Taking a closer look at $\mathbb{P}(n,p)$, for example, we see that $\mathbb{P}(n,p)$ is the probability of the sequence consisting of $(n-1)$ $q$’s and $r$’s (at least one of each), and terminating with $p$. The probability of this happening is:

\[

\mathbb{P}(n,p) = p\left( (q+r)^{n-1} – q^{n-1} – r^{n-1} \right)

\]

since we must exclude the sequences consisting of all $q$’s or all $r$’s. Define: $f(x) = \sum_{n=3}^\infty n x^{n-1}$. Then we can write:

\begin{multline}

\mathbb{E}[n] = p\left( f(q+r)-f(q)-f(r) \right) \\

+ q\left( f(p+r)-f(p)-f(r) \right) \\

+ r\left( f(p+q)-f(p)-f(q) \right)

\end{multline}

So it remains to evaluate $f$. Notice that:

\[

f(x) = \sum_{n=3}^\infty n x^{n-1} = \frac{\mathrm{d}}{\mathrm{d}x} \sum_{n=3}^\infty x^n = \frac{\mathrm{d}}{\mathrm{d}x} \frac{x^3}{1-x} = \frac{3x^2-2x^3}{(1-x)^2}

\]

So that’s it! It remains to substitute $p=\tfrac12$, $q=\tfrac13$, $r=\tfrac16$, and to evaluate $\mathbb{E}[n]$. Doing so, we find $\mathbb{E}[n]=\tfrac{73}{10}$. Therefore, the expected number of common gems is $\mathbb{E}[p n]=\tfrac{73}{20}$.

Yet another solution approach with very nice write-up can be found on Andrew Mascioli’s blog

I used linearity of expectation so I said the expected value of common gems is just the expected value of number of gems divided by 2. Then I said the probability of having for example something like after n gems at least one of the two more common gems and none of the least common type is (5/6)^n-(1/2)^n-(1/3)^n and similar for other expressions so from there it is easy to find probability of needing exactly (n+1) gems which we can then sum from n=2 to infinity and compute using arithmetico-geometric sequence sum ideas where you write a sum as a sum of sums where each sum in the sum telescope and then that bigger sum telescopes as well but it is messy and you get the correct answer.
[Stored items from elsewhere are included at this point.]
-- ==== Sys2Proof/Syntax.lean ====
section
/-! DEFINITION. The commands of the block: one constructor per row of the table of operations and events, with the
operands that the signals and records of the row's rule carry. The table gives no bits, so the operands are the model's (log 1). -/

namespace Sys2Proof

/-- A target data port (R79, Table 3-1): the five ports of core `c`, and inbound HP. -/
inductive Port where
  | ma (c : Nat)
  | mb (c : Nat)
  | mc (c : Nat)
  | vx (c : Nat)
  | cd (c : Nat)
  | hp
deriving DecidableEq, Repr

/-- Who writes or reads a register through the register hub (R39). -/
inductive Agent where
  | mp
  | acien
deriving DecidableEq, Repr

/-- The request fields of Table 3-2 at the acceptance edge (R84). `len` is the field value, lines minus 1. `opRsvd` is
p_rq_op = 0b11. -/
structure RqFields where
  opRsvd : Bool
  addr : Nat
  len : Nat
  qos : Nat
  tag : Nat
  view : Nat
  vty : Bool
  rnd : Bool
  emen : Bool
  emask : List Nat
  seq : Nat
deriving DecidableEq, Repr

/-- Bits of a stored line that the array flips, as bit positions 0..575: word w holds bits 72w..72w+71, its data bits
first (R373). A physical event that the sender names (R374). -/
abbrev Upset := List Nat

/-- The Sorrel operation fields of Table 9-3. -/
structure SyFields where
  obj : Nat
  named : Bool
  ph : Nat
  ctx : Nat
  seq : Nat
deriving DecidableEq, Repr

/-- A stack port or outbound HP (R74, R75). -/
inductive SaPort where
  | sp (s : Nat)
  | hpo
deriving DecidableEq, Repr

/-- One section of a configuration image (R460): REG entries (offset, value), BOOT bytes at an offset, NOTE, or an
unsupported type with its payload length. -/
inductive Section where
  | reg (entries : List (Nat × Word))
  | boot (offset : Nat) (bytes : List Byte)
  | note (len : Nat)
  | other (type : Nat) (len : Nat)
deriving DecidableEq, Repr

/-- The flash device (R460): whether it answers, whether its SFDP table lists command 0x13, describes a method that enters 4-byte address
mode and with which command, and with which command the device enters 8D-8D-8D mode, if it describes that. -/
structure Flash where
  answers : Bool
  lists13 : Bool
  enter4 : Option Nat
  octal : Option Nat
deriving DecidableEq, Repr

/-- A read data beat of a stack port or of outbound HP: its index, whether it is the last one, and its data (Table 3-7). -/
structure RsBeat where
  bidx : Nat
  last : Bool
  data : Line
deriving DecidableEq, Repr

/-- What the pins show as the always-on island powers up: lov_dev_id and brl_rst_n (R456, R518). -/
structure PowerUp where
  devId : Nat
  rstN : Bool
deriving DecidableEq, Repr

/-- What the loader finds beside the two image slots: lov_dev_id, sampled as the reset is released (R444), and the flash device. -/
structure BootInputs where
  devId : Nat
  flash : Flash
deriving DecidableEq, Repr

/-- One image slot as the flash presents it (Table 12-4). `reads`: every read of the slot completes, after at most one retry (R461). `keyHash`
is the SHA-384 of the slot's key and `sigOk` the outcome of ECDSA P-384 over its bytes, which the spec names but does not define (log 12). -/
structure Slot where
  reads : Bool
  magic : Nat
  format : Nat
  compat : Nat
  length : Nat
  version : Word
  flags : Nat
  keyHash : BitVec 384
  sigOk : Bool
  sections : List Section
deriving DecidableEq, Repr

/-- A rail with a monitor that causes a wake freeze or a brown-out (Table 11-5). -/
inductive Rail where
  | vddA
  | vddB
deriving DecidableEq, Repr

/-- The work presented at ports and not admitted in one interval, in mW, by source: the ports of each schedule group, and HP with the inbound
links (R439). -/
structure Demand where
  g0 : Nat
  g1 : Nat
  g2 : Nat
  g3 : Nat
  dev : Nat
deriving DecidableEq, Repr

/-- Who starts or ends the reset of a domain (R467): a write of BRL_RST_HOLD, or a change of c_zrst of core c. -/
inductive HoldSrc where
  | reg (by_ : Agent) (v : Word)
  | zrst (c : Nat)
deriving DecidableEq, Repr

/-- What the checks of protected control state find. The fatal conditions of R386: the Sorrel state, a logical slice's committed entry, a
zone's migration state, no valid image. And the errors beside them that have no row of their own and are not fatal (log 94): an
uncorrectable one in a zone's pending table, and corrected ones in redirect state and in Sorrel state (R356, R387). -/
inductive FatalKind where
  | sorrel
  | committed (s : Nat)
  | migration (z : Nat)
  | image
  | pending (z : Nat)
  | redirectCe (z : Nat)
  | sorrelCe
deriving DecidableEq, Repr

/-- What happens at the TAP (R525, R527): a whole scan that loads an instruction, a scan of the IEEE 1687 network that opens the segments of some
zones and slices, a rise of brl_tck with its inputs, or a reset by brl_trst_n. -/
inductive TapOp where
  | load (code : Nat)
  | segments (zones slices : List Nat)
  | tck (tms tdi : Bool)
  | reset
deriving DecidableEq, Repr

/-- What KEY does: it programs the key-hash fuses, or reads them (Table 14-6, R533). -/
inductive KeyOp where
  | program (hash : BitVec 384)
  | read
deriving DecidableEq, Repr

/-- A change of the port clock: the new frequency in MHz, and the wander that it comes with in ps (R510, R511). -/
structure ClockChange where
  mhz : Nat
  wander : Nat
deriving DecidableEq, Repr

/-- A fuse entry that REPAIR appends (R531, R532). -/
inductive FuseEntry where
  | row (bank row : Nat)
  | column (bank segment bit : Nat)
  | lane (tier lane : Nat)
deriving DecidableEq, Repr

/-- What BIST found in one bank: pass, repairable or fail (R527, R530). -/
inductive Verdict where
  | pass
  | repairable
  | fail
deriving DecidableEq, Repr

/-- BIST's result for one bank, with the failing rows and bit positions (Table 14-6). The result is physical, so the sender names it. -/
structure BistResult where
  slice : Nat
  bank : Nat
  found : Verdict
  rows : List Nat
  cols : List Nat
deriving DecidableEq, Repr

/-- The commands: one constructor per row of the table of operations and events, in the table's order. -/
inductive Instr where
  | read (p : Port) (f : RqFields)
  | write (p : Port) (f : RqFields)
  | zmap (p : Port) (f : RqFields)
  | writeDataBeat (p : Port) (lines : List Line) (poison : List Bool)
  | responseCredit (p : Port)
  | elasticResponseBeat (p : Port) (id : Nat)
  | fixedLagDelivery (p : Port)
  | writeResponse (p : Port) (id : Nat)
  | sliceLineAccess (slice : Nat) (meet : Bool) (up : Upset)
  | guardedParityUpdate (k : Nat) (up : Upset)
  | tagGroupReload (slice bank group : Nat) (copyBad : Bool)
  | holdCutoff (g : Nat)
  | holdUnitEnd (g : Nat)
  | fullRateHold (g : Nat)
  | fullRatePacingChange (mvA mvB : Nat)
  | thyHoldLong (g : Nat)
  | thyClr (by_ : Agent) (v : Word)
  | chervilRegister (c : Nat)
  | stampGap (c : Nat)
  | writeRangeRetire (id : Nat)
  | wcAgeFlush (c : Nat) (ta : Nat)
  | kEnd (c : Nat) (seq : Nat)
  | kEndRecord (c : Nat)
  | invalidationIssue (c : Nat)
  | vxInvDone (c : Nat) (id : Nat)
  | invTimeout (c : Nat) (id : Nat)
  | fenReseedZone (by_ : Agent) (zones : Word)
  | fenReseedQueues (by_ : Agent)
  | fenReseedHp (by_ : Agent)
  | rgnEntWrite (by_ : Agent) (n : Nat) (v : Word)
  | regionClearComplete
  | brlCtrlRemap (by_ : Agent) (v : Word)
  | movQtailWrite (by_ : Agent) (q : Nat) (v : Word)
  | queueDoorbell (c j tail seq : Nat)
  | doorbellApply (c : Nat)
  | recordFetch (q : Nat) (rdy : Bool) (tag : Nat)
  | moverTake (m : Nat)
  | nop (q : Nat)
  | copy (m i : Nat)
  | fill (m i : Nat)
  | gather (m i : Nat)
  | scatter (m i : Nat)
  | route (m : Nat)
  | combine (m : Nat)
  | pack (m i : Nat)
  | unpack (m i : Nat)
  | fold (m i : Nat)
  | send (m i : Nat)
  | lpOutBeat (l q : Nat)
  | lpOutCredit (l : Nat)
  | queueArrive (q : Nat)
  | queueWait (q : Nat)
  | inval (q : Nat)
  | fence (q : Nat)
  | commandEnd (q : Nat)
  | completionRecord (q : Nat)
  | stackReadBeat (p : SaPort) (tag status : Nat) (beat : RsBeat) (poison : Bool)
  | stackWriteResponse (p : SaPort) (tag status : Nat)
  | stackHotRise (s rate : Nat)
  | stackHotFall (s : Nat)
  | stackQuiesce (by_ : Agent) (v : Word)
  | stackQuiesced (s : Nat)
  | teardown (by_ : Agent) (v : Word)
  | teardownDone
  | lpInBeat (l win gen off : Nat) (lv poison : List Bool) (data : List Line)
  | landingLineAccept (k : Nat)
  | landingLineRefused (k : Nat)
  | windowOpen (by_ : Agent) (w : Nat) (v : Word)
  | windowClose (by_ : Agent) (w : Nat) (v : Word)
  | syArrive (c : Nat) (f : SyFields)
  | syWait (c : Nat) (f : SyFields)
  | syArriveWait (c : Nat) (f : SyFields)
  | syRetract (c : Nat) (f : SyFields)
  | sySave (c : Nat) (f : SyFields)
  | syRestore (c : Nat) (f : SyFields)
  | releaseDeliver (k : Nat)
  | barrierArm (by_ : Agent) (n : Nat) (v : Word)
  | forceSet (by_ : Agent) (n : Nat) (v : Word)
  | forceRel (by_ : Agent) (n : Nat) (v : Word)
  | barrierBreak (by_ : Agent) (n : Nat) (v : Word)
  | srlDumpGo (by_ : Agent) (v : Word)
  | srlDumpDone
  | srlStateUe
  | claim (c : Nat) (f : SyFields)
  | free (c : Nat) (f : SyFields)
  | lckClaimRead (by_ : Agent) (bmcView : Bool) (i : Nat)
  | lckClaimWrite (by_ : Agent) (bmcView : Bool) (i : Nat) (v : Word)
  | mailboxMessage (viaCore : Bool) (k : Nat) (v : Word)
  | mbxAckWrite (by_ : Agent) (k : Nat) (v : Word)
  | mbxDbSet (by_ : Agent) (v : Word)
  | mbxDbClr (by_ : Agent) (v : Word)
  | ping (k : Nat)
  | dump (k : Nat)
  | migrate (k : Nat)
  | scrubRegion (k : Nat)
  | logRead (k : Nat)
  | unknownCommand (k : Nat)
  | scrubAccess (slice : Nat) (up : Upset)
  | scrubBehind
  | laneCrcError (slice tier lane : Nat)
  | laneRetrain (slice tier : Nat)
  | fullRetrain (slice tier : Nat) (handshake : Bool)
  | fullRetrainDone (slice tier : Nat) (untrained : List Nat)
  | migrationStart (by_ : Agent) (v : Word)
  | autoMigrate (s : Nat)
  | migrationCopyLine (z : Nat) (up : Upset)
  | migrationSwap (z : Nat)
  | prtCapPop (by_ : Agent)
  | logDrain
  | pwrGrpWrite (by_ : Agent) (z : Nat) (v : Word)
  | bankIdleRet (slice bank : Nat)
  | bankWake (slice bank : Nat)
  | bankWakeDone (slice bank : Nat)
  | run (by_ : Agent) (v : Word)
  | idle (by_ : Agent) (v : Word)
  | sleep (by_ : Agent) (v : Word)
  | sleepStepEnd
  | sleepDrainTimeout
  | sleepWakeEvent (cls index : Nat)
  | rtcAlarm
  | sleepExitComplete (crc : BitVec 32)
  | pwrIsoRelease (by_ : Agent) (v : Word)
  | supplyWarn (r : Rail) (mv : Nat)
  | wakeFreezeEnd (r : Rail)
  | vaoWarn (mv : Nat)
  | vretLost
  | brownOutReset (r : Rail) (mv : Nat)
  | vaoLoss
  | lovageInterval (d : Demand)
  | lovPlan (v : Nat)
  | lovShed (level : Bool)
  | powerOn (p : PowerUp)
  | immediateDeviceReset
  | requestedDeviceReset (byPin : Bool)
  | requestedResetForced
  | configLoad (x : BootInputs) (a b : Slot)
  | acienReady
  | domainFence (src : HoldSrc)
  | domainDrained (d : Nat)
  | domainRelease (src : HoldSrc)
  | cRstAck (c : Nat) (level : Bool)
  | fenceTimeout (z : Nat)
  | brlIsolClear (by_ : Agent) (v : Word)
  | fatalCondition (k : FatalKind)
  | brlAbort (by_ : Agent) (v : Word)
  | abortMarker (l org hop : Nat)
  | intSet (by_ : Agent) (v : Word)
  | evcSnap (by_ : Agent) (v : Word)
  | evcClr (by_ : Agent) (v : Word)
  | evcSelectWrite (by_ : Agent) (i : Nat) (flt : Bool) (v : Word)
  | registerWrite (by_ : Agent) (addr : Nat) (v : Word)
  | devHold (level : Bool)
  | bist (results : List BistResult)
  | repair (slice : Nat) (entries : List FuseEntry)
  | laneTest (slice tier : Nat) (failing : List Nat)
  | bondTest (tier : Nat) (broken : List Nat)
  | keyProgram (k : KeyOp)
  | fuseRead
  | railsRestored (mvA mvB : Nat)
  | spsRateChange (s rate : Nat)
  | portClockChange (k : ClockChange)
  | capturingRead (by_ : Agent) (addr : Nat)
  | tapInstruction (op : TapOp)
  | aonPorNLow
  | brlRstReqFall
deriving DecidableEq, Repr

end Sys2Proof
end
These are computationally sort of isomorphic but the intuition/broad idea motivating the solutions is slightly different perhaps or not depending on how you view it.

Good point about the linearity of expectation — I updated my solution to take this into account. It makes the recursions a bit simpler, and even more similar to the coin-flipping problem!